City and County of San Francisco, California v. Environmental Protection Agency
ELR Citation: 55 ELR 20028 No(s). 23-753 (U.S. Mar 4, 2025)
The U.S. Supreme Court held, 5-4, that the CWA does not authorize EPA to include "end-result" provisions in NPDES permits, in a lawsuit concerning the Agency's issuance of a renewal permit for the city of San Francisco that added two such requirements. The city petitioned for review, arguing the requirements, which prohibited one of its treatment facilities from making any discharge that contributed to a violation of any applicable water quality standard for receiving waters and provided that the city could not perform any treatment or make any discharge that created pollution, contamination, or nuisance as defined in the California Water Code, exceeded EPA's statutory authority.
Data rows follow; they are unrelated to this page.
-- ==== Sys2Proof/Tests/Slice0.lean ====
section
/-! SUPPORT. Small tests, each expected result from spec/95_test_vectors.md or worked from the rule named, and for every
obligation with hypotheses a named witness that meets them all, clause by clause at a boundary value. -/

open Sys2Proof Sys2Proof.Machine

namespace Sys2Proof.Tests

/-! ## Helpers -/

/-- Two banks, bank 0 live, the poll limit 3; bank 0 is `k`. -/
def at0 (k : Bank) : State :=
  { State.resetWith { live := [0], pollLimit := 3 } 2 with banks := [k, Bank.reset] }

/-- The same with the step in bank 1, a placeholder, which is `k`. -/
def at1 (k : Bank) : State := { at0 Bank.reset with banks := [Bank.reset, k], bus := 1 }

/-- An idle bank with LEN and BUF set. -/
def idleBank (len : BitVec 16) (buf : List Host.Cell) : Bank := { Bank.reset with len := len, buf := buf }

/-- A bank whose engine is about to make `todo`, then the calls. -/
def busyBank (todo : List Micro) (calls : List Call) : Bank :=
  { Bank.reset with status := Status.running, seq := .run todo calls .none }

/-- Bank 0's engine moves next. -/
def engineNext (k : Bank) : State := { at0 k with inputs := [.engine 0] }

/-- The host accesses bank 0 next. -/
def hostNext (k : Bank) (a : Access) : State := { at0 k with inputs := [.host a] }

/-- The state an outcome holds. -/
def stateOf : Out → Option State
  | .next s => some s
  | .fault _ => none
  | .refused _ => none

/-- Bank `b` after an outcome. -/
def bankAfter (b : Nat) (o : Out) : Option Bank := (stateOf o).bind (fun s => s.banks[b]?)

/-- STATUS, both outputs and the trace's codes of bank `b` after an outcome. -/
def shown (b : Nat) (o : Out) : Option (Word × Word × List Byte) :=
  (bankAfter b o).map (fun k => (statusWord k.status, lineWord k.scl k.sda, k.trace.map Ev.code))

/-- What the host has read and the faults it has raised after an outcome. -/
def hostSaw (o : Out) : Option (List (Option Word) × List (Nat × ModelFault)) :=
  (stateOf o).map (fun s => (s.reads, s.faults))

/-! ## Assembler operands outside their field are refused (30_encoding.md R91) -/

theorem test_asm_refuses_bus : (AsmCmd.pStart 2).wellFormed 2 = false := by decide
theorem test_asm_refuses_address : (AsmCmd.write 0 0x80).wellFormed 2 = false := by decide
theorem test_asm_refuses_register : (AsmCmd.readReg 0 0x23 0x100).wellFormed 2 = false := by decide
theorem test_asm_refuses_byte : (AsmCmd.pSend 0 0x100).wellFormed 2 = false := by decide
theorem test_asm_takes_top_values : (AsmCmd.writeReg 1 0x7F 0xFF 0xFF).wellFormed 2 = true := by decide

/-- 95_test_vectors.md section 4, command words. -/
theorem test_asm_words :
    (AsmCmd.write 0 0x23).assemble 2 = some (0, 0x00002301) ∧
      (AsmCmd.writeReg 0 0x23 0x04 0x7B).assemble 2 = some (0, 0x7B042303) ∧
      (AsmCmd.readRegMulti 0 0x23 0x10).assemble 2 = some (0, 0x00102306) ∧
      (AsmCmd.pSend 0 0xA5).assemble 2 = some (0, 0xA500000D) := by decide

/-- 95_test_vectors.md P1: the accesses of its first lines. -/
theorem test_host_operations :
    (HostOp.wrbuf 0 0 0x10).access 2 = some (.store 0x100 8 0x10) ∧
      (HostOp.setlen 0 1).access 2 = some (.store 0x008 32 1) ∧
      (HostOp.cmd (.write 0 0x23)).access 2 = some (.store 0x000 32 0x00002301) ∧
      (HostOp.rdbuf 0 1).access 2 = some (.load 0x101 8) ∧ (HostOp.rdrx 1).access 2 = some (.load 0x20C 32) ∧
      waitEnds 0x6 = true ∧ waitEnds 0x1 = false ∧ bfailTaken 0x6 = true ∧ bfailTaken 0x0 = false := by decide

/-- 30_encoding.md R93, `probe`. -/
theorem test_probe_expands :
    (Pseudo.probe 0 0x50).expand = [.setlen 0 0, .cmd (.write 0 0x50), .wait 0] := by decide

/-! ## Decoding, from words written out field by field (30_encoding.md R81: DATA REG 0 ADDR 0000 OP) -/

theorem test_decode_write :
    decodeCmd 0b00000000_00000000_0_0100011_0000_0001 = .ok (.write ⟨0x23, 0, 0⟩) := rfl
theorem test_decode_read :
    decodeCmd 0b00000000_00000000_0_1111111_0000_0010 = .ok (.read ⟨0x7F, 0, 0⟩) := rfl
theorem test_decode_writeReg :
    decodeCmd 0b01111011_00000100_0_0100011_0000_0011 = .ok (.writeReg ⟨0x23, 0x04, 0x7B⟩) := rfl
theorem test_decode_readReg :
    decodeCmd 0b00000000_11111111_0_1111111_0000_0100 = .ok (.readReg ⟨0x7F, 0xFF, 0⟩) := rfl
theorem test_decode_writeRegMulti :
    decodeCmd 0b00000000_00000001_0_1010000_0000_0101 = .ok (.writeRegMulti ⟨0x50, 0x01, 0⟩) := rfl
theorem test_decode_readRegMulti :
    decodeCmd 0b00000000_00010000_0_0100011_0000_0110 = .ok (.readRegMulti ⟨0x23, 0x10, 0⟩) := rfl
theorem test_decode_pStart :
    decodeCmd 0b11111111_11111111_0_1111111_0000_1000 = .ok (.pStart ⟨0x7F, 0xFF, 0xFF⟩) := rfl
theorem test_decode_pStop : decodeCmd 0b00000000_00000000_0_0000000_0000_1001 = .ok (.pStop ⟨0, 0, 0⟩) := rfl
theorem test_decode_pAck : decodeCmd 0b00000000_00000000_0_0000000_0000_1010 = .ok (.pAck ⟨0, 0, 0⟩) := rfl
theorem test_decode_pNack : decodeCmd 0b00000000_00000000_0_0000000_0000_1011 = .ok (.pNack ⟨0, 0, 0⟩) := rfl
theorem test_decode_pAckwait :
    decodeCmd 0b00000000_00000000_0_0000000_0000_1100 = .ok (.pAckwait ⟨0, 0, 0⟩) := rfl
theorem test_decode_pSend :
    decodeCmd 0b10100101_00000000_0_0000000_0000_1101 = .ok (.pSend ⟨0, 0, 0xA5⟩) := rfl
theorem test_decode_pRecv : decodeCmd 0b00000000_00000000_0_0000000_0000_1110 = .ok (.pRecv ⟨0, 0, 0⟩) := rfl
theorem test_decode_setScl : decodeEv 0b00000_1_00 = .ok (.setScl true) := rfl
theorem test_decode_setSda : decodeEv 0b00000_0_01 = .ok (.setSda false) := rfl
theorem test_decode_readSda : decodeEv 0b00000_1_10 = .ok (.readSda true) := rfl
theorem test_decode_delay : decodeEv 0b00000_0_11 = .ok .delay := rfl

/-- 30_encoding.md R83, R88: a reserved bit set, whatever the OP; R82: V of DELAY is 0 and RSV is 0. -/
theorem test_decode_rejects :
    decodeCmd 0x00000001 = .ok (.write ⟨0, 0, 0⟩) ∧ decodeCmd 0x00000081 = .error .reservedBits ∧
      decodeCmd 0x00008008 = .error .reservedBits ∧ decodeCmd 0x00000000 = .error .illegalOp ∧
      decodeCmd 0x00000007 = .error .illegalOp ∧ decodeCmd 0x0000000F = .error .illegalOp ∧
      decodeEv 0x07 = .error .noEvent ∧ decodeEv 0x80 = .error .reservedBits :=
  ⟨rfl, rfl, rfl, rfl, rfl, rfl, rfl, rfl⟩

/-! ## Line events (95_test_vectors.md V1 to V8) -/

theorem test_V1_setScl : shown 0 (exec (.setScl true) (at0 { Bank.reset with scl := false })) =
    some (0, 0x3, [0x04]) := by decide
theorem test_V4_setScl_not_a_transition :
    shown 0 (exec (.setScl false) (at0 { Bank.reset with scl := false, sda := false })) = some (0, 0x0, [0x00]) ∧
      transitions false false [.scl false] = 0 := by decide
theorem test_V2_setSda : shown 0 (exec (.setSda false) (at0 Bank.reset)) = some (0, 0x1, [0x01]) := by decide
theorem test_V3_delay : shown 0 (exec .delay (at0 { Bank.reset with sda := false })) = some (0, 0x1, [0x03]) := by decide
theorem test_V5_readSda_low : shown 0 (exec (.readSda false) (at0 Bank.reset)) = some (0, 0x3, [0x02]) := by decide
theorem test_V7_readSda_wiredAnd :
    shown 0 (exec (.readSda true) (at0 { Bank.reset with sda := false })) = some (0, 0x1, [0x02]) := by decide
theorem test_V8_readSda_placeholder :
    shown 1 (exec (.readSda true) (at1 { Bank.reset with sda := false })) = some (0, 0x1, [0x06]) := by decide

/-! ## The CMD write (95_test_vectors.md section 4, "Rejected at the CMD write") -/

theorem test_write_probe_accepted : shown 0 (exec (.write ⟨0x23, 0, 0⟩) (at0 Bank.reset)) = some (0x1, 0x3, []) := by
  decide
theorem test_V45d_write_too_long :
    shown 0 (exec (.write ⟨0x23, 0, 0⟩) (at0 (idleBank 0xFFFF []))) = some (0xA, 0x3, []) := by decide
theorem test_V45_read_zero_length :
    shown 0 (exec (.read ⟨0x23, 0, 0⟩) (at0 Bank.reset)) = some (0xA, 0x3, []) := by decide
theorem test_V45c_read_too_long :
    shown 0 (exec (.read ⟨0x23, 0, 0⟩) (at0 (idleBank 257 []))) = some (0xA, 0x3, []) := by decide
theorem test_V45e_writeReg_ignores_len :
    shown 0 (exec (.writeReg ⟨0x23, 0x04, 0x7B⟩) (at0 (idleBank 300 []))) = some (0x1, 0x3, []) := by decide
theorem test_readReg_latches :
    (bankAfter 0 (exec (.readReg ⟨0x23, 0x04, 0⟩) (at0 (idleBank 5 [])))).map
      (fun k => (k.latOp, k.latAddr, k.latReg, k.latLen)) = some (.readReg, 0x23, 0x04, 5) := by decide
theorem test_writeRegMulti_bound_is_inclusive :
    shown 0 (exec (.writeRegMulti ⟨0x50, 0, 0⟩) (at0 (idleBank 256 []))) = some (0x1, 0x3, []) ∧
      shown 0 (exec (.writeRegMulti ⟨0x50, 0, 0⟩) (at0 (idleBank 257 []))) = some (0xA, 0x3, []) := by decide
theorem test_V45b_readRegMulti_zero_length :
    shown 0 (exec (.readRegMulti ⟨0x23, 0x10, 0⟩) (at0 Bank.reset)) = some (0xA, 0x3, []) := by decide

/-- V55e, V55f: an illegal word is rejected, before any length check. -/
theorem test_V55f_illegal_first :
    shown 0 (step (hostNext Bank.reset (.store 0x000 32 0x000000F2))) = some (0xE, 0x3, []) ∧
      shown 0 (step (hostNext Bank.reset (.store 0x000 32 0x00008001))) = some (0xE, 0x3, []) := by decide

/-- V60: a CMD write of a busy bank is the fault BUSY_ACCESS, the command untouched. -/
theorem test_V60_busy_cmd :
    bankAfter 0 (step (hostNext (busyBank [.scl true] []) (.store 0x000 32 0x00000009))) =
        some (busyBank [.scl true] []) ∧
      hostSaw (step (hostNext (busyBank [.scl true] []) (.store 0x000 32 0x00000009))) =
        some ([], [(0, .busyAccess)]) := by decide

/-! ## Engine steps, from the sequences of 41_signals.md and 42_byte_transfer.md -/

/-- START's first event is `d1`, its second `c1` (R130). -/
theorem test_pStart_first_events :
    (bankAfter 0 (runEngine 0 2 (at0 (busyBank [] [.start])))).map (fun k => k.trace) = some [.sda true, .scl true] := by
  decide
/-- STOP's first event is `c0` (R132). -/
theorem test_pStop_first_event :
    shown 0 (step (engineNext (busyBank [] [.stop false]))) = some (0x1, 0x2, [0x00]) := by decide
/-- ACK's first event is `d0` (R134), NACK's is `c1` (R135). -/
theorem test_pAck_first_event :
    shown 0 (step (engineNext (busyBank [] [.ack]))) = some (0x1, 0x1, [0x01]) := by decide
theorem test_V13c_pNack_keeps_sda :
    shown 0 (step (engineNext { busyBank [] [.nack] with scl := false, sda := false })) = some (0x1, 0x1, [0x04]) := by
  decide
/-- V18: a low read on the last allowed poll is a success: `c0 w` follows. -/
theorem test_V18_low_on_last_poll :
    (bankAfter 0 (step (engineNext { busyBank [.read .poll] [.stop false] with pcnt := 2, answers := [false] }))).map
      (fun k => (k.seq, k.trace)) = some (.run [.scl false, .dly .none] [.stop false] .none, [.rd false]) := by decide
/-- V14: at the third high read of three, STOP follows, the calls left are dropped, the cause is ACK_TIMEOUT. -/
theorem test_V14_timeout_at_limit :
    (bankAfter 0 (step (engineNext { busyBank [.read .poll] [.send .reg] with pcnt := 2, answers := [true] }))).map
      (fun k => (k.seq, k.pcnt)) =
        some (.run [.scl false, .sda false, .dly .none, .scl true, .dly .none, .sda true, .dly .none] [] .ackTimeout, 3) := by
  decide
/-- V22, 0xA5: bit 7 is 1, so SEND's first event is `d1`; V23, 0x46: bit 7 is 0. -/
theorem test_V22_pSend_msb_first :
    shown 0 (step (engineNext { busyBank [] [.send .data] with latData := 0xA5 })) = some (0x1, 0x3, [0x05]) ∧
      shown 0 (step (engineNext { busyBank [] [.send .data] with latData := 0x46 })) = some (0x1, 0x1, [0x01]) := by
  decide
/-- RECV's first event is `c0` (R162); a sample is shifted in from the right. -/
theorem test_pRecv_shifts_left :
    (bankAfter 0 (step (engineNext { busyBank [.read .sample] [] with sr := 0b10110000, answers := [true] }))).map
      (fun k => k.sr) = some 0b01100001 := by decide
/-- V36: on a live bank with SDA driven low a sample reads 0 whatever the environment answers. -/
theorem test_V36_pRecv_sda_low :
    (bankAfter 0 (step (engineNext { busyBank [.read .sample] [] with sda := false, answers := [true] }))).map
      (fun k => (k.sr, k.trace)) = some (0, [.rd false]) := by decide
/-- 95_test_vectors.md section 4, address bytes. -/
theorem test_address_bytes :
    addrByteW 0x23 = 0x46 ∧ addrByteR 0x23 = 0x47 ∧ addrByteW 0x7F = 0xFE ∧ addrByteR 0x7F = 0xFF := by decide
/-- V66: the SEND of a byte nothing has written stops. -/
theorem test_V66_unwritten_byte : (match step (engineNext (busyBank [] [.send (.buf 1)])) with
    | .fault f => decide (f = .uninitBuf 0 1) | _ => false) = true := by decide
/-- R182: the completion step of a failure reads 0x6. -/
theorem test_completion_status :
    shown 0 (step (engineNext { busyBank [] [] with seq := .run [] [] .ackTimeout })) = some (0x6, 0x3, []) := by decide
/-- 70_reset_and_hazards.md R273: DELAY counts. -/
theorem test_delay_counts :
    delayCount startTrace = 3 ∧ delayCount stopTrace = 3 ∧ delayCount ackTrace = 3 ∧ delayCount nackTrace = 2 ∧
      delayCount (ackedTrace 2) = 3 ∧ delayCount (timeoutTrace 3) = 5 ∧ delayCount (sendTrace 0xA5) = 16 ∧
      delayCount (recvTrace 0x7B) = 17 ∧ sclHighCount (sendTrace 0xA5) = 8 := by decide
The Ninth Circuit denied the petition, holding that CWA §1311(b)(1)(C) authorized EPA to impose "limitations ensuring applicable water quality standards are satisfied in a receiving body of water." The Supreme Court held that the text, structure, and purpose of §1311(b)(1)(C) did not authorize permit requirements conditioning compliance on receiving water quality, and that resorting to such requirements was not necessary to protect water quality. It reversed the Ninth Circuit's denial and remanded for further proceedings. Alito, J., delivered the opinion of the Court, in which Roberts, C.J., and Thomas and Kavanaugh, JJ., joined, in which Gorsuch, J., joined as to all but Part II, and in which Sotomayor, Kagan, Barrett, and Jackson, JJ., joined as to Part II. Barrett, J., filed an opinion dissenting in part, in which Sotomayor, Kagan, and Jackson, JJ., joined.